LPL Financial Holdings Inc. (NASDAQ:LPLA) Q4 2022 Earnings Call Transcript February 2, 2023
Operator: Good afternoon, and thank you for joining the Fourth Quarter 2022 Earnings Conference Call for LPL Financial Holdings Inc. Joining the call today are our President and Chief Executive Officer, Dan Arnold; and Chief Financial Officer, Matt Audette. Dan and Matt will offer introductory remarks, and then the call will be open for questions. The company has posted its earnings press release and supplementary information on the Investor Relations section of the company’s website, investor.lpl.com. Today’s call will include forward-looking statements, including statements about LPL’s financial future financial and operating results, outlook, business strategy and plans as well as other opportunities and potential risks that management foresees.
Such forward-looking statements reflect management’s current or beliefs and are subject to known and unknown risks and uncertainties that may cause actual results or the timing of events to differ materially from those expressed or implied in such forward-looking statements. For more information about such risks and uncertainties, the company refers listeners to the disclosures set forth under the caption Forward-Looking Statements in the earnings press release as well as the risk factors and other disclosures contained in the company’s recent filings with the Securities and Exchange Commission. During the call, the company will also discuss certain non-GAAP financial measures. For a reconciliation of such non-GAAP financial measures to the comparable GAAP figures, please refer to the company’s earnings release, which can be found at investor.lpl.com.
With that, I’ll turn the call over to Mr. Arnold.
Dan Arnold: Thank you, John, and thanks, everyone, for joining our call today. Over the past quarter and throughout 2022, our advisers remain the source of support and guidance for their clients against the backdrop of increased market volatility. In doing so, they reinforce the value of their advice and the important role they play for their clients. We thank them for their continued commitment and dedication as we focus on our mission, taking care of our advisers so they can take care of their client. With respect to our performance, our fourth quarter business results drove a solid financial outlook, while at the same time, we continue to make progress on the execution of our strategic plan. I’ll review both of these areas, starting with our fourth quarter business results.

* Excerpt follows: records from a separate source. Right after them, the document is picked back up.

/-- Both end routers of a link serve. -/
def State.endsOk (s : State) (c : CellId) (d : Nat) : Bool :=
  match neighbour c d with
  | some n => s.routerOk c && s.routerOk n
  | none => false

/-- A unit is locked out. -/
def State.isOut (s : State) : FenceUnit → Bool
  | .cell c => (s.cell c).lockedOut
  | .link c d => s.linksOut.contains (linkName c d.toNat)
  | .mill m => s.millsOut.contains m

/-- A unit carries nothing to lock out (R452). -/
def State.fenceRefused (s : State) (u : FenceUnit) : Bool :=
  s.isOut u || match u with
    | .cell c => s.isBlocked c
    | .link c d => !s.endsOk c d.toNat
    | .mill _ => false

/-- The plots that a fence of a unit faults, ascending (R453). -/
def State.fencePlots (s : State) : FenceUnit → List PlotId
  | .cell c => if s.isHole c then [] else s.plotOfCell c
  | .link c d => s.plotsWith fun q => (c :: (neighbour c d.toNat).toList).any fun x => q.covers x && !s.isHole x
  | .mill _ => []

/-- A link is locked out: both directions go DOWN (R453). -/
def State.lockLink (s : State) (c : CellId) (d : Nat) : State :=
  { s with linksOut := s.linksOut ++ [linkName c d] }.setLink c d .down

/-- A unit is locked out: whether a hole was made (R453). -/
def State.lockUnit (s : State) : FenceUnit → State × Bool
  | .cell c => s.lockCell c
  | .link c d => (s.lockLink c d.toNat, false)
  | .mill m => ({ s with millsOut := s.millsOut ++ [m] }.millDisable m 5, false)

/-- FENCE (R452, R453). -/
def execFence (p : PortNo) (n : SlotNo) (s : State) : Out :=
  .next (s.carry p n 0x60 anyRow fun s l =>
    let kind := leAt l 0 1
    let w := leAt l 4 4
    if 3 ≤ kind then answered s (badField 0)
    else match unitOf kind w with
      | none => answered s (badField 4)
      | some u =>
        if s.fenceRefused u then answered s (refuse stState 0xFFFF)
        else
          let ps := s.fencePlots u
          let (s, made) := s.lockUnit u
          answered (s.fault 7 w [BitVec.ofNat 8 kind] (holeFlag made) ps) (okWith []))

/-- A CONTROL packet of the ward is taken: its SRC is hinge unit 20 of field 0 or 8; any other is counted
as dropped (R420). -/
def wardSrc : Endpoint → Bool
  | .hub f u _ => (f == 0 || f == 8) && u == 20
  | .cell _ => false

/-- A CONTROL packet is discarded (R420). -/
def State.controlDropped (s : State) (f : FieldNo) : State := s.modHub f fun h => { h with dropcnt := satAdd h.dropcnt 1 }

/-- The field of a unit. -/
def unitField : FenceUnit → FieldNo
  | .cell c => fieldOf c
  | .link c _ => fieldOf c
  | .mill m => millField m

/-- FENCE_NOTICE: the unit that it names is locked out (R420). -/
def execFenceNotice (src : Endpoint) (u : FenceUnit) (s : State) : Out :=
  if !wardSrc src then .next (s.controlDropped (unitField u))
  else if s.fenceRefused u then .next s
  else match u with
    | .cell c => .next (s.modCell c fun v => { v with lockedOut := true })
    | u => .next (s.lockUnit u).1

/-! ### Rejoins (R455) -/

/-- REJOIN (R455). A link that is refused answers with its unit in the detail (R408). -/
def execRejoin (p : PortNo) (n : SlotNo) (s : State) : Out :=
  .next (s.carry p n 0x61 anyRow fun s l =>
    let kind := leAt l 0 1
    let w := leAt l 4 4
    let no (s : State) : State × Carried := answered s (refuse stState (w % 2 ^ 16))
    if 3 ≤ kind then answered s (badField 0)
    else match unitOf kind w with
      | none => answered s (badField 4)
      | some u =>
        if !s.isOut u then no s
        else match u with
          | .cell c =>
            if (s.cell c).routerDead || s.isBlocked c then no s
            else answered (s.modCell c fun v => { v with lockedOut := false }) (okWith [])
          | .link c d =>
            if !s.endsOk c d.toNat then no s
            else
              let k := linkName c d.toNat
              ({ s with linksOut := s.linksOut.filter (· != k) }.setLink c d.toNat .init, .wait (.rejoin c d s.tick))
          | .mill m => answered ({ s with millsOut := s.millsOut.filter (· != m) }.millEnable m) (okWith []))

In the quarter, total assets increased to $1.1 trillion as continued solid organic growth was complemented by higher equity markets. With respect to organic growth, fourth quarter net new assets were $21 billion, representing 8% annualized growth. This contributed to net new assets for the year of $96 billion, also representing an 8% organic growth. Recruited assets were $15 billion Q4, bringing our total for the full year to $82 billion. These results were driven by the ongoing enhancements to our model and our expanded addressable markets. Looking at same-store sales, our advisers remain focused on serving the clients and delivering a differentiated experience. As a result, our advisers are both winning new clients and expanding wallet share with existing clients, a combination which drove solid same-store sales in the fourth quarter.
With respect to retention, we continue to enhance the adviser experience through the delivery of new capabilities and technology as well as the ongoing modernization of our service and operations. As a result, asset retention for the fourth quarter and full year was approximately 98%. Our fourth quarter business results led to solid financial outcomes of $4.21 of EPS prior to intangibles and acquisition costs, which brought our full year total to $11.52, an increase of 64% from a year ago. Now let’s turn to the progress we made on our strategic plan. As a reminder, our long-term vision has become the leader across the adviser center market, which for us means being the best at empowering advisers and enterprises to deliver great advice to their clients and to be great operators of the business.

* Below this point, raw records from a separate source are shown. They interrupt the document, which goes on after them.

/-- One cell is captured: its image is written, and what the image holds is kept (log entry 18). -/
def State.captureCell (s : State) (p : PlotId) (t : ScanTarget) (area : Nat) (i : Nat) (c : CellId) : State × Snap :=
  let v := s.cell c
  let body := (List.range bodyBytes).map (Config.scanByte s.drawn)
  let own : Store (BitVec 15) := s.pmem.filter fun e => e.1 / 8192 == c.toNat
  let words : Store (BitVec 15) := own.map fun e => (e.1 % 8192, e.2)
  let rings := match t with
    | .granary _ false => s.ringsOf c
    | _ => []
  -- every word read is checked; a broken one is copied as it stands
  let read := s.brokenIn c (copiedRanges rings (match t with
    | .granary _ true => true
    | _ => false))
  let errs := (read.filter fun w => 2 ≤ Store.get 0 s.loftErr w).map (· % 2 ^ 17)
  let (s, _) := s.checkWords c 5 read
  let s := { s with drawn := s.drawn + 1 }
  let s := match t with
    | .loft => s.loftPut c area (s.imageHeader p v false body ++ body)
    | .granary a copy =>
      let (s, _) := s.wardWrite (a.toNat + i * imageLen) (s.imageHeader p v copy body ++ body)
      if copy then (s.wardWrite (a.toNat + loftsAt (s.plot p).cells.length + i * 2 ^ 21) (s.loftCopy c)).1 else s
  (s, ⟨v, words, rings, errs, body⟩)

/-- Every cell of a plot is captured, in order of py and then px. -/
def State.captureCells (s : State) (p : PlotId) (t : ScanTarget) (area : Nat) : State :=
  (s.plot p).cells.zipIdx.foldl (fun s (x : CellId × Nat) =>
    let (s, snap) := s.captureCell p t area x.2 x.1
    s.modPlot p fun q => { q with snaps := q.snaps ++ [snap] }) s

/-- The contexts of the wains of a plot are captured. A scan-out to LOFT leaves each wain as it stopped; one to the granary
releases it, its ranges being bound to the context until a wain takes it (R225, R308, R310). -/
def State.captureWains (s : State) (p : PlotId) (t : ScanTarget) : State :=
  let ks := s.plotWains p
  let s := s.modPlot p fun q => { q with contexts := ks.map s.wain }
  match t with
  | .loft => s
  | .granary _ _ => ks.zipIdx.foldl (fun s (x : Nat × Nat) =>
      let w := s.wain x.1
      (s.rekey x.1 (parkedKey p x.2)).setWain x.1 { owner := p, dcount := w.dcount, refused := w.refused }) s

/-- The cells and wains of a plot are released and scrubbed (R225). -/
def State.releasePlot (s : State) (p : PlotId) : State :=
  let cs := (s.plot p).cells
  let s := (s.plotWains p).foldl (fun s k => s.modWain k fun w => { w with owner := 127 }) s
  (s.freeCells p).scrubCells cs.contains cs

/-- The plot is captured. -/
def State.capturePlot (s : State) (p : PlotId) (t : ScanTarget) : State :=
  let q := s.plot p
  let s := s.modPlot p fun q => { q with snaps := [] }
  let s := (s.captureWains p t).captureCells p t ((q.scanArea.map BitVec.toNat).getD 0)
  let s := s.unregister q.cells.contains
  let s := match t with
    | .loft => s
    | .granary _ _ => s.releasePlot p
  s.modPlot p fun q =>
    { q with state := .scanned, captured := q.state, scan := some t, scanning := false, wasFaulted := q.state == .faulted }

/-- SCAN_CAPTURE: the hubs capture the cells; `scanFail` is a cell that the scan chain finds dead (R458). -/
def execScanCapture (p : PlotId) (scanFail : Option CellId) (s : State) : Out :=
  match s.running with
  | some ⟨_, _, _, l, _, .scan p'⟩ =>
    if p' ≠ p then .next s
    else match scanFail with
      | some c =>
        if !(s.plot p).cells.contains c || (s.cell c).lockedOut then .next s
        else .next (((s.cellDies c 2 false).modPlot p fun q => { q with scanning := false, scanCut := true }).finish (refusePlot stState p))
      | none =>
        if s.lostCell p then .next ((s.modPlot p fun q => { q with scanning := false, scanCut := true }).finish (refusePlot stState p))
        else if !s.scanReady p then .next s
        else
          let t := scanTarget l
          let n := (s.plot p).cells.length
          let written := match t with
            | .loft => n * imageLen
            | .granary _ copy => bufferLen n copy
          .next ((s.capturePlot p t).finish (okWith (leBytes 8 written)))
  | _ => .next s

Now to bring this vision to life, we are providing the capabilities and solutions to help our advisers deliver personalized advice and planning experience to their clients. And at the same time, through human-driven technology-enabled solutions and expertise, we’re supporting advisers in their efforts the extraordinary business. Doing this well gives us a sustainable path to industry leadership across the adviser experience, organic growth and market share. Now to execute on our strategy, we have organized our work into four strategic plays, which I’ll review in turn. Our first strategic play involves meeting advisers and institutions where they are in the evolution of the business, by winning in our traditional markets, also leveraging new affiliation models, which expand our addressable market.

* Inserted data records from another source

-- ==== Sys2Proof/Machine/Tally.lean ====
section
/-! DEFINITION. Sync dumps, tally boundaries and their records (R282 to R284, R463 to R466). -/

namespace Sys2Proof.Machine

/-! ### Sync dumps (R282, R283) -/

/-- Lengths of a section and of the whole dump. -/
def sectionLen : Nat := 81920
def dumpLen : Nat := 3936256

/-- FH_GATE_CTRL, with TALLY (R284). -/
def State.gateCtrl (s : State) (g : GateId) : Word :=
  let x := (s.gate g).ctrl
  if bits s.tally.cfg 63 62 = 1 && bits s.tally.cfg 43 32 == g.toNat then x ||| 1 else x

/-- A gate record. -/
def State.gateRecord (s : State) (g : GateId) : List Byte :=
  let x := s.gate g
  padBytes (leBytes 16 x.mask.toNat ++ leBytes 16 x.arr.toNat ++ leBytes 16 x.nxt.toNat ++ leBytes 4 (s.gateCtrl g).toNat ++
    leBytes 4 x.stateReg.toNat ++ leBytes 4 x.timeout.toNat ++
    leBytes 4 (x.counted s.tick) ++ leBytes 4 x.parent.toNat ++ leBytes 4 x.latch.toNat ++
    leBytes 4 x.faultReg.toNat ++ leBytes 8 x.first.toNat) 128 ++ (List.range 128).flatMap fun i => leBytes 4 (x.slot i).toNat

/-- A latch's attributes. -/
def Latch.attr (l : Latch) : Nat :=
  l.owner.toNat + (if l.entry.isSome then 128 else 0) + (((l.entry <|> l.done).map BitVec.toNat).getD 0) * 256 +
    (if l.done.isSome then 2 ^ 14 else 0)

/-- A waiter entry. -/
def Waiter.entry (w : Waiter) : Nat := 2 ^ 31 + (if w.deadline then 2 ^ 30 else 0) + w.latch.toNat * 2 ^ 19 + w.cell.toNat

/-- A section of the dump. -/
def State.dumpSection (s : State) (f : FieldNo) : List Byte :=
  let h := s.hub f
  if h.dark then padBytes (leBytes 2 f.toNat ++ [1]) sectionLen
  else
    let values := (List.range 256).map fun b => BitVec.ofNat 8 (bitmap 8 fun k => (h.latch (8 * b + k)).val)
    let attrs := (List.range 2048).flatMap fun k => leBytes 2 (h.latch k).attr
    let gates := (List.range 64).flatMap fun i => s.gateRecord (gateOf f i)
    let body := padBytes (values ++ attrs) 8176 ++ gates ++ padBytes (h.waiters.flatMap fun w => leBytes 4 w.entry) 32768
    leBytes 2 f.toNat ++ [0, 0] ++ leBytes 4 h.waiters.length ++ leBytes 4 0 ++ leBytes 4 (crc32c body).toNat ++ body

/-- The dump at tick T, from the sections. -/
def State.syncDump (s : State) (t : Nat) (sections : List (List Byte)) : List Byte :=
  padBytes (leBytes 4 0x504D5544 ++ leBytes 4 1 ++ leBytes 4 s.epoch.toNat ++ leBytes 4 sectionLen ++ leBytes 8 t ++
    leBytes 8 (bitmap 48 fun f => !(s.hub (BitVec.ofNat 6 f)).dark) ++ leBytes 4 dumpLen) 4096 ++ sections.flatten

/-- The target holds a number of bytes, as far as the ward can tell before it writes. -/
def State.targetHolds (s : State) (a : DWord) (n : Nat) : Bool :=
  targetOk a && (if space a = 1 then decide (spaceLow a + n ≤ 2 ^ 42)
    else (s.windowOk (BitVec.ofNat 6 (bits a 53 48)) (spaceLow a) n true).isSome)

/-- SYNC_DUMP (R282); it is answered once the dump is written. -/
def execSyncDump (p : PortNo) (n : SlotNo) (s : State) : Out :=
  .next (s.carry p n 0x31 anyRow fun s l =>
    let a : DWord := BitVec.ofNat 64 (leAt l 0 8)
    if !s.targetHolds a dumpLen then answered s (badField 0)
    else if s.dump.isSome then (s, .hold)
    else ({ s with dump := some ⟨a, s.tick + 200, p, n, true⟩ }, .later))

/-- SYNC_DUMP_CAPTURE: tick T has come (R282, R283). -/
def execSyncDumpCapture (s : State) : Out :=
  match s.dump with
  | none => .next s
  | some d =>
    if s.tick < d.at_ then .next s
    else
      let sections := (List.range 48).map fun f => s.dumpSection (BitVec.ofNat 6 f)
      let t := (List.range 48).foldl (fun (t : State) f =>
        if (t.hub (BitVec.ofNat 6 f)).dark then t
        else t.modHub (BitVec.ofNat 6 f) fun h => { h with staging := (sections[f]?).getD [] }) { s with dump := none }
      let (t, ok) := t.copyOut d.target (s.syncDump d.at_ sections)
      .next (t.complete d.port d.slot 0 d.live false
        (if ok then okWith (leBytes 8 d.at_ ++ leBytes 4 dumpLen) else badField 0))

/-! ### Tally boundaries (R284, R463) -/

/-- Counters that the model does not count, of a hub, a wain and a mill: their value at a boundary is free
(log entry 10). -/
def freeHubCtr : List Nat := [1, 2]
def freeWainCtr : List Nat := [4, 5]

/-- A millijoule in the unit of `Tally.energy`: 1/32,000,000 W over 2 µs (R463, R480). -/
def mJ : Nat := 16000000000

/-- The tally registers of one unit at a boundary, from the value of each counter. -/
def tallied (unit n : Nat) (value : Nat → DWord) (m : Store DWord) : Store DWord :=
  (List.range n).foldl (fun (m : Store DWord) i => Store.set 0 m (unit * 32 + i) (value i)) m

/-- A counter of a unit at a boundary; one that the model does not count is free. -/
def State.counter (s : State) (unit : Nat) (free : List Nat) (i : Nat) : DWord :=
  if free.contains i then Config.tallyCount s.drawn unit i else Store.get 0 s.tally.counts (unit * 32 + i)

/-- A hub's counters: number 22 is its estimated energy (R463). -/
def State.hubCounter (s : State) (f i : Nat) : DWord :=
  if i = 22 then BitVec.ofNat 64 (Store.get 0 s.tally.energy f / mJ) else s.counter f freeHubCtr i

/-- The tally registers of every unit that serves. -/
def State.tallyRegs (s : State) : Store DWord :=
  let lit (f : FieldNo) : Bool := (s.hub f).powered && !(s.hub f).dark
  let wain (m : Store DWord) (k : Nat) : Store DWord := tallied (48 + k) 8 (s.counter (48 + k) freeWainCtr) m
  let hubs := (List.range 48).foldl (fun (m : Store DWord) f =>
    if lit (BitVec.ofNat 6 f) then
      (List.range 8).foldl (fun m i => wain m (8 * f + i)) (tallied f 32 (s.hubCounter f) m)
    else m) []
  (List.range 32).foldl (fun (m : Store DWord) i =>
    let x : MillNo := BitVec.ofNat 5 i
    if (s.mill x).licensed && lit (millField x) then
      wain (wain (tallied (496 + i) 16 (s.counter (496 + i) []) m) (384 + 2 * i)) (385 + 2 * i)
    else m) hubs

/-! ### The tally record (R464) -/

/-- The tally registers of a unit as bytes. -/
def State.tallyBytes (s : State) (unit n : Nat) : List Byte :=
  (List.range n).flatMap fun i => leBytes 8 (Store.get (0 : DWord) s.tally.regs (unit * 32 + i)).toNat

/-- The field and mill sections that hold content. -/
def State.tallyFields (s : State) : Nat := bitmap 48 fun f => !(s.hub (BitVec.ofNat 6 f)).dark
def State.tallyMills (s : State) : Nat :=
  bitmap 32 fun i => (s.mill (BitVec.ofNat 5 i)).licensed && !(s.hub (millField (BitVec.ofNat 5 i))).dark

/-- The record of the last boundary: zeros before any. -/
def State.tallyRecord (s : State) : List Byte :=
  if s.tally.last = 0 then List.replicate 57600 0
  else
    let head := padBytes (leBytes 4 0x594C4154 ++ leBytes 4 1 ++ leBytes 2 s.tally.seq.toNat ++ leBytes 2 0 ++
      leBytes 4 s.epoch.toNat ++ leBytes 8 s.tally.last ++ leBytes 8 s.tally.prev ++ leBytes 4 57600 ++ leBytes 4 0 ++
      leBytes 8 s.tallyFields ++ leBytes 4 s.tallyMills) 256
    let fields := (List.range 48).flatMap fun f =>
      if s.tallyFields.testBit f then
        padBytes (s.tallyBytes f 32 ++ (List.range 8).flatMap fun i => s.tallyBytes (48 + 8 * f + i) 8) 1024
      else List.replicate 1024 0
    let mills := (List.range 32).flatMap fun i =>
      if s.tallyMills.testBit i then
        s.tallyBytes (496 + i) 16 ++ s.tallyBytes (48 + 384 + 2 * i) 8 ++ s.tallyBytes (48 + 385 + 2 * i) 8
      else List.replicate 256 0
    head ++ fields ++ mills

/-- The last boundary's record is copied out: what TALLY_READ answers (R465). -/
def State.tallyCopy (s : State) (a : DWord) : State × Answer :=
  match s.copyOut a s.tallyRecord with
  | (s, true) => (s, okWith (leBytes 4 57600 ++ leBytes 4 s.tally.seq.toNat ++ leBytes 8 s.tally.last))
  | (s, false) => (s, badField 0)

/-- TALLY_CAPTURE: the tick of the boundary has come (R284); TALLY_READs with FORCE take its record (R465). -/
def execTallyCapture (s : State) : Out :=
  match s.tally.due with
  | none => .next s
  | some t =>
    if s.tick < t then .next s
    else
      let waiting := s.forced
      let s := { s with
        tally := { s.tally with
          regs := s.tallyRegs, counts := [], energy := [], due := none, prev := s.tally.last, last := t, seq := s.tally.seq + 1 }
        drawn := s.drawn + 1
        forced := [] }
      .next (waiting.foldl (fun s (x : Forced) =>
        let (s, a) := s.tallyCopy x.target
        s.complete x.port x.slot 0 x.live false a) s)

/-- TALLY_READ (R465). -/
def execTallyRead (p : PortNo) (n : SlotNo) (s : State) : Out :=
  .next (s.carry p n 0x32 anyRow fun s l =>
    let a : DWord := BitVec.ofNat 64 (leAt l 0 8)
    let q := s.plot (BitVec.ofNat 7 (leAt l 9 1))
    if !targetOk a then answered s (badField 0)
    else if 2 ≤ leAt l 8 1 then answered s (badField 8)
    else if 2 ≤ leAt l 10 1 then answered s (badField 10)
    else if space a = 2 && !s.isSteward p then
      answered s (refuse stNotSteward (if s.steward.state = 0 then 0xFFFF else s.steward.port.toNat))
    else if leAt l 8 1 = 1 then
      if 96 ≤ leAt l 9 1 then answered s (badField 9)
      else if q.record.isEmpty then answered s (refuse stNotFound 0)
      else match s.copyOut a q.record with
        | (s, true) => answered s (okWith (leBytes 4 q.record.length ++ leBytes 4 (leAt q.record 8 4) ++ leBytes 8 (leAt q.record 16 8)))
        | (s, false) => answered s (badField 0)
    else if leAt l 10 1 = 1 then ({ s.boundary with forced := s.forced ++ [⟨p, n, a, true⟩] }, .later)
    else
      let (s, ans) := s.tallyCopy a
      answered s ans)

end Sys2Proof.Machine
end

In our traditional markets, ongoing enhancements to our platform and the efficacy of our business development team led to continued improvement to our win rates and an expansion of the depth and breadth of our despite adviser movement in the industry remaining at lower levels. As a result, Q4 was our strongest quarter of recruiting in 2022 in our traditional markets with approximately $11 billion in assets. looking ahead, we expect to carry this recruiting momentum into Q1. With respect to our new affiliation models, strategic wealth, employee and our enhanced RIA offering, we recruited over $1 billion in assets in Q4. In each of these models, we continue to see growing demand and expanding pipeline, which position them for increased contributions for our organic growth.
With respect to large enterprises, they remained a meaningful source of recruiting in 2022, including the additions of CUNA and People’s United. Looking ahead, we expect to onboard Commerce Bank around the middle of this year and continue to see our pipeline build as demand for our model grows. And at the same time, we continue to have success recruiting in our traditional enterprise channel, including the addition of bank for South in Q4. Within this strategic play, we are also seeing positive early momentum with our most recent innovation of liquidity and succession capability where we are providing a differentiated offer to meet succession needs of the advisers. Over the next decade, it is estimated that up to 1/3 of advisers will be retired and will likely address succession needs of their practices.
To solve for this need, our first innovation was providing M&A support service to help facilitate the transition of practices from adviser to advisory. Our key learnings from that experience, there are many instances due to factors like large practice size or lack of an identified successor that will require a different solution. And without of this need, we created our differentiated liquidity and succession offering, which LPL will step in to purchase an adviser’s business and serve as a bridge to the next entrepreneurial successor, all while preserving the principles of independent. The offering has been well received and we are encouraged our early momentum, having already executed on a handful of transactions with providers on our product.
This year, we will also plan to take the capability to the external marketplace and look forward to sharing our progress. Our second strategic play is to provide capability to help our advisers differentiate the marketplace and drive efficiency in the back. In 2023, we will focus our development of new capabilities and solutions within this play across four key areas. First, we will continue to enhance our wealth management platform to help advisers provide their clients to differentiated advice, products and pricing. Second, we will continue to advance ClientWorks, our core operating platform, with additional digitized workflows to help advisers operate more efficiently and increase their scalability to serve more fun. Third, we will expand our banking and lending services to help advisers address a broader spectrum of the clients’ financial needs and thus deepen their role as an essential partner.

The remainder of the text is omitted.